Elizabeth Ann Russell (born 22 May 1994) is an English former cricketer who played as a right-arm medium bowler. She played for Warwickshire, Central Sparks and Northern Superchargers.

==Early life==
Russell was born on 22 May 1994 in Solihull, West Midlands.

==Domestic career==
Russell made her county debut in 2008, for Warwickshire against Lancashire. In her first season she was her side's joint-leading wicket-taker, with 8 wickets including 4/32 taken against Surrey. In 2010, she took 15 wickets at an average of 20.53 in the County Championship, the most for her side. In both the 2012 and 2013 County Championships, Russell took 12 wickets, and in 2013 she took her maiden county five-wicket haul, with 5/13 against Essex. Two years later, against the same opponents, she took her first Twenty20 five-wicket haul, 5/19. In 2016 she hit her maiden county half-century, scoring 51 against Somerset.

Russell had a strong season in 2017, as she took 10 wickets at an average of 7.50 in the County Championship and 9 wickets at an average of 10.66 in the Twenty20 Cup. In 2019, she again took 10 wickets in the County Championship, as well as helping her side to the Division 1 title in the Twenty20 Cup. Russell took five wickets at an average of 31.50 in the 2022 Women's Twenty20 Cup. She played one match in the 2023 Women's Twenty20 Cup.

In 2020, Russell played for Central Sparks in the Rachael Heyhoe Flint Trophy. She appeared in 5 matches, taking 6 wickets at an average of 29.00. Her best performance came in the Sparks' victory over Northern Diamonds, where she took 4/28. She took 4 wickets for her side in the 2021 Rachael Heyhoe Flint Trophy, as well as appearing once in the 2021 Charlotte Edwards Cup. She also signed for Northern Superchargers in The Hundred as a temporary replacement for Helen Fenby due to illness.
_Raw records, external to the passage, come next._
/-! ## Unit jobs -/

/-- Unit jobs (R465, R472, R475, R478, R481, R484, R486-R492): GO submits a slot's job; a job is tested for authority, path, depth and
parameters, and then acts on its unit: a query, a start, a stop or a fence, a policy, a restart, the stage operations, recalibration, an empty
ledger, cleared failures. On the conditions that each clause sets on the state and the operands alone, unitJobGo, queryJob, startJob, stopJob,
fenceUnit, policy, restart, checkJob, applyJob, discardJob, recal, createLedger and clearFail each answer a next state with their own effect. It
rests on the model's choices in log 15, 16, 32, 33. -/
def Obligations.UnitJobsActOnTheirUnits : Prop := ∀ (s : State) (j : JobId) (x : Job) (u : UnitId) (passes : Bool) (env : StartEnv) (twin : Option TwinStage),
  s.Inv →
  let unit (opc : Nat) (v : UnitId) : Prop := s.unitJobAt j opc x (.unit v)
  let busy := s.sr.stState = 3
  let set (n : CoreId) (c : Core) : State := { s with cores := s.cores.set n c }
  let cmds : List (Instr × Nat) := [(.queryJob j, 0x40), (.startJob j passes, 0x41), (.stopJob j, 0x42), (.fenceUnit j, 0x43), (.policy j, 0x44), (.restart j env, 0x45),
    (.checkJob j, 0x46), (.applyJob j twin, 0x47), (.discardJob j, 0x48), (.recal j, 0x49), (.createLedger j, 0x4A), (.clearFail j, 0x4B)]
  (∀ (n : CoreId) (k : Fin 8), ControlStore (.unitJobGo n u k) s n fun t v =>
    let b := (t.block u).slots[k]
    (b.busy = true → v.hi.jobs = t.hi.jobs ∧ (v.block u).jobErr = (t.block u).jobErr + 1 ∧ (v.block u).slots = (t.block u).slots) ∧
    (b.busy = false → ((bits b.s0 64 8).toNat = 0 ∨ 0x40 ≤ (bits b.s0 64 8).toNat) → entryStatus b.s0 b.s1 b.s2 b.s3 = none →
      (v.block u).slots[k] = { b with busy := true, done := false } ∧ v.hi.nextJob = t.hi.nextJob + 1 ∧
      ∃ y : Job, v.hi.jobs = t.hi.jobs ++ [y] ∧ y.id = t.hi.nextJob ∧ y.origin = .slot u k ∧ y.s0 = b.s0 ∧ y.s1 = b.s1 ∧ y.s2 = b.s2 ∧ y.s3 = b.s3 ∧
        y.started = false)) ∧
  (∀ (v : State) (k : Fin 8) (st d : BitVec 8) (r : Word), x.origin = .slot u k → let w := v.jobEnd x st d r
    (w.block u).slots[k] = { (v.block u).slots[k] with busy := false, done := true, status := st, detail := d, res := r } ∧
    (w.block u).jobCnt = (v.block u).jobCnt + 1 ∧ w.hi.jobs = v.hi.jobs.filter fun y => y.id != x.id) ∧
  (x.pathClean = true → x.pair = s.applied.lbPair → s.pairInDim x.pair = true → x.side = s.ws.side →
    (x.depth = 2 → s.place x = .inl (.unit .module)) ∧ ∀ q : QuadId, x.quad = q.val → (x.depth = 3 → s.place x = .inl (.unit (.quad q))) ∧
      ∀ n : CoreId, n.val = 4 * q.val + x.core → x.depth = 4 → s.place x = .inl (.unit (.core n))) ∧
  (∀ c ∈ cmds, s.jobFor j c.2 = some x → x.started = false →
    (∀ cause, s.authority x = some cause → UnitEnds c.1 s s x 3 cause 0) ∧
    (s.authority x = none → (∀ st, s.place x = .inr st → UnitEnds c.1 s s x st 0 0) ∧ ∀ pl, s.place x = .inl pl →
      (x.actDepth ∉ jobDepths c.2 → UnitEnds c.1 s s x 0x81 0 0) ∧
      (x.actDepth ∈ jobDepths c.2 → (x.paramsClean (s.isPart x) = false → UnitEnds c.1 s s x 2 0 0) ∧
        ∀ p, x.paramsClean (s.isPart x) = true → pl = .remote p → exec c.1 s = .next (s.forwardJob x p s.ws.side)))) ∧
  (unit 0x40 u → UnitEnds (.queryJob j) s s x 0 0 (s.ucState u)) ∧
  (s.unitJobAt j 0x40 x .pair → s.leads = true → UnitEnds (.queryJob j) s s x 0 0 (at' s.ws.role 0 ||| flagAt s.ws.side 3 ||| flagAt s.ws.links[0].up 4 |||
    flagAt s.ws.links[1].up 5 ||| flagAt s.ws.contact 6 ||| flagAt s.ws.synced 7)) ∧
  (∀ n : CoreId, let c := s.cores[n]
    let pc : DAddr := bits x.s1 0 57
    let good : Prop := bits x.s1 57 15 = 0 ∧ (daPos pc = 0 ∨ daPos pc = 9)
    s.ucState (.core n) = at' c.run 12 ||| at' c.fstep 7 ∧
    (unit 0x41 (.core n) → (¬good → UnitEnds (.startJob j passes) s s x 0x0A 2 0) ∧ (good →
      (c.run = 2 → UnitEnds (.startJob j passes) s s x 0x82 2 0) ∧
      (c.run ≠ 2 → (s.quads[quadOf n].fenced = true ∨ (c.run = 4 ∧ passes = false)) → UnitEnds (.startJob j passes) s s x 0x82 4 0) ∧
      (c.run ≠ 2 → s.quads[quadOf n].fenced = false → (c.run = 4 → passes = true) →
        UnitEnds (.startJob j passes) s (set n (Core.startedAt pc)) x 0 0 1))) ∧
    (unit 0x42 (.core n) →
      (c.run = 2 → c.wait = none → c.arrived = [] → c.posts = [] → ∃ v, UnitEnds (.stopJob j) s v x 0 0 1 ∧ OnlyCore n (s.drainAll n) v ∧
        v.cores[n] = { (s.drainAll n).cores[n] with run := 3 }) ∧
      (c.run = 2 → (c.wait ≠ none ∨ c.posts ≠ []) → exec (.stopJob j) s = .next s) ∧
      (c.run = 3 → UnitEnds (.stopJob j) s s x 0 0 0) ∧ (c.run = 4 → UnitEnds (.stopJob j) s s x 0x82 4 0)) ∧
    (unit 0x43 (.core n) → ∃ v, UnitEnds (.fenceUnit j) s v x 0 0 0 ∧ OnlyCore n (s.drainAll n) v ∧
      v.cores[n] = { (s.drainAll n).cores[n] with run := 4, fstep := 0, wait := none, arrived := [], offer := none })) ∧
  (∀ q : QuadId, (unit 0x43 (.quad q) → ∃ v, UnitEnds (.fenceUnit j) s v x 0 0 0 ∧ v.quads[q].fenced = true ∧
      (∀ n : CoreId, if quadOf n = q then v.cores[n].run = 4 else v.cores[n] = s.cores[n]) ∧
      ∀ e : EngId, if engQuad e = q then v.engines[e].fenced = true else v.engines[e] = s.engines[e]) ∧
    (let pc : DAddr := bits x.s1 0 57
     unit 0x41 (.quad q) → bits x.s1 57 15 = 0 → (daPos pc = 0 ∨ daPos pc = 9) → (∃ n : CoreId, quadOf n = q ∧ s.cores[n].run ≠ 2) →
     (passes = true ∨ (s.quads[q].fenced = false ∧ ∀ n : CoreId, quadOf n = q → s.cores[n].run ≠ 4)) →
     ∃ v, UnitEnds (.startJob j passes) s v x 0 0 (BitVec.ofNat 72 (allCores.filter fun n => quadOf n == q && s.cores[n].run != 2).length) ∧
       v.quads[q].fenced = false ∧ ∀ n : CoreId, v.cores[n] = if quadOf n = q ∧ s.cores[n].run ≠ 2 then Core.startedAt pc else s.cores[n])) ∧
  (unit 0x44 u → let k := (bits x.s1 0 5).toNat
    let ok : Prop := 1 ≤ k ∧ k ≤ 24 ∧ ¬(bits x.s2 70 2 = 2 ∧ halts k = true)
    (ok → let p := s.data (policyAddr k)
      UnitEnds (.policy j) s (s.putWord (policyAddr k) (setBits p 66 6 (bits x.s2 66 6))) x 0 0 p) ∧
    (¬ok → UnitEnds (.policy j) s s x 0x88 0 0)) ∧
  (∀ k : Fin 8, unit 0x45 u → x.origin = .slot u k → ∃ v, exec (.restart j env) s = .next v ∧ v.sr.start = bits (s.data (hdrAddr 0)) 0 48 + 1) ∧
  (unit 0x46 u → (busy → UnitEnds (.checkJob j) s s x 0x89 0 0) ∧ (¬busy → ∃ v, exec .check s = .next v ∧
    UnitEnds (.checkJob j) s v x 0 0 (at' v.sr.stCode 64 ||| at' v.sr.stCheckAddr 0))) ∧
  (unit 0x47 u → let gen : BitVec 48 := bits x.s1 0 48
    (busy → UnitEnds (.applyJob j twin) s s x 0x89 0 0) ∧ (¬busy → ∃ v, exec (.apply gen) s = .next v ∧
      (gen ≠ s.sr.stGen → UnitEnds (.applyJob j twin) s v x 0x84 0 0) ∧
      (gen = s.sr.stGen → s.sr.stState ≠ 2 → UnitEnds (.applyJob j twin) s v x 0x85 0 0) ∧
      (gen = s.sr.stGen → s.sr.stState = 2 → s.liveOk → UnitEnds (.applyJob j twin) s v x 0 0 ((gen + 1).setWidth 72)) ∧
      (gen = s.sr.stGen → s.sr.stState = 2 → ¬s.liveOk → ∃ c, UnitEnds (.applyJob j twin) s v x 0x83 c 0))) ∧
  (∀ w : TwinStage, s.unitJobAt j 0x47 x .pair → s.leads = true → s.isPart x = false → s.ws.contact = true → s.sr.stState = 2 → bits x.s1 0 48 = s.sr.stGen →
    s.liveFindings true = [] → w.gen = s.sr.stGen → w.checked = true → w.sdigest = s.sr.stSdigest →
    ∃ v, exec (.applyJob j (some w)) s = .next v ∧ v.sr = { s.sr with stState := 3, pairApply := some (s.now + 20000, some x.id) } ∧ v.applied = s.applied) ∧
  (unit 0x48 u → (busy → UnitEnds (.discardJob j) s s x 0x89 0 0) ∧
    (¬busy → UnitEnds (.discardJob j) s { s with staged := s.applied, sr := { s.sr with stState := 0 } } x 0 0 0)) ∧
  (unit 0x49 u → ∃ v, UnitEnds (.recal j) s v x 0 0 0 ∧ v = { s with sr := { s.sr with chans := v.sr.chans } } ∧
    ∀ c : Fin 64, v.sr.chans[c] = if bit x.s1 (c.val / 16) then { s.sr.chans[c] with retrain := true } else s.sr.chans[c]) ∧
  (unit 0x4A u → let may : Prop := (s.ws.role = 0 ∨ s.ws.role = 4) ∧ bit s.applied.peCtl 0 = false ∧ x.s1 = Config.serial.setWidth 72
    (may → ∃ v, UnitEnds (.createLedger j) s v x 0 0 0 ∧ v.led.seqNext = 1 ∧ v.led.wpos = 0 ∧ v.led.apos = 0 ∧ v.led.recs = [] ∧
      v.ws = { s.ws with
        term := 0, lrole := 0, mseq := 0, ahor := 0, soloFirst := 0, copy := false, gen := 1, lostApplied := false, twinAseq := 0, twinTblk := 0 } ∧
      (∀ o : Nat, o < 0xFF0000 → v.data (plainAddr o) = if s.healable o then 0 else s.data (plainAddr o)) ∧
      v.data (plainAddr 0xFF0010) = at' s.ws.role 21 ||| flagAt s.ws.side 18 ||| at' (1 : BitVec 8) 0 ∧
      ∀ k : Nat, k < 3 → v.data (plainAddr (0xFF0011 + k)) = 0) ∧
    (¬may → UnitEnds (.createLedger j) s s x 0x87 0 0)) ∧
  (unit 0x4B u → ∃ v, UnitEnds (.clearFail j) s v x 0 0 0 ∧ (v.block u).fail0 = 0 ∧ (v.block u).fail1 = 0 ∧ (u = .module → v.data (hdrAddr 5) = 0))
She played 7 matches for the side, taking two wickets. She played seven matches for Central Sparks in 2022, across the Charlotte Edwards Cup and the Rachael Heyhoe Flint Trophy, taking eight wickets. She also played one match for Northern Superchargers in The Hundred. She was named in the Central Sparks squad for the 2023 season, but did not play a match.

At the end of the 2023 season, Russell announced her retirement from cricket.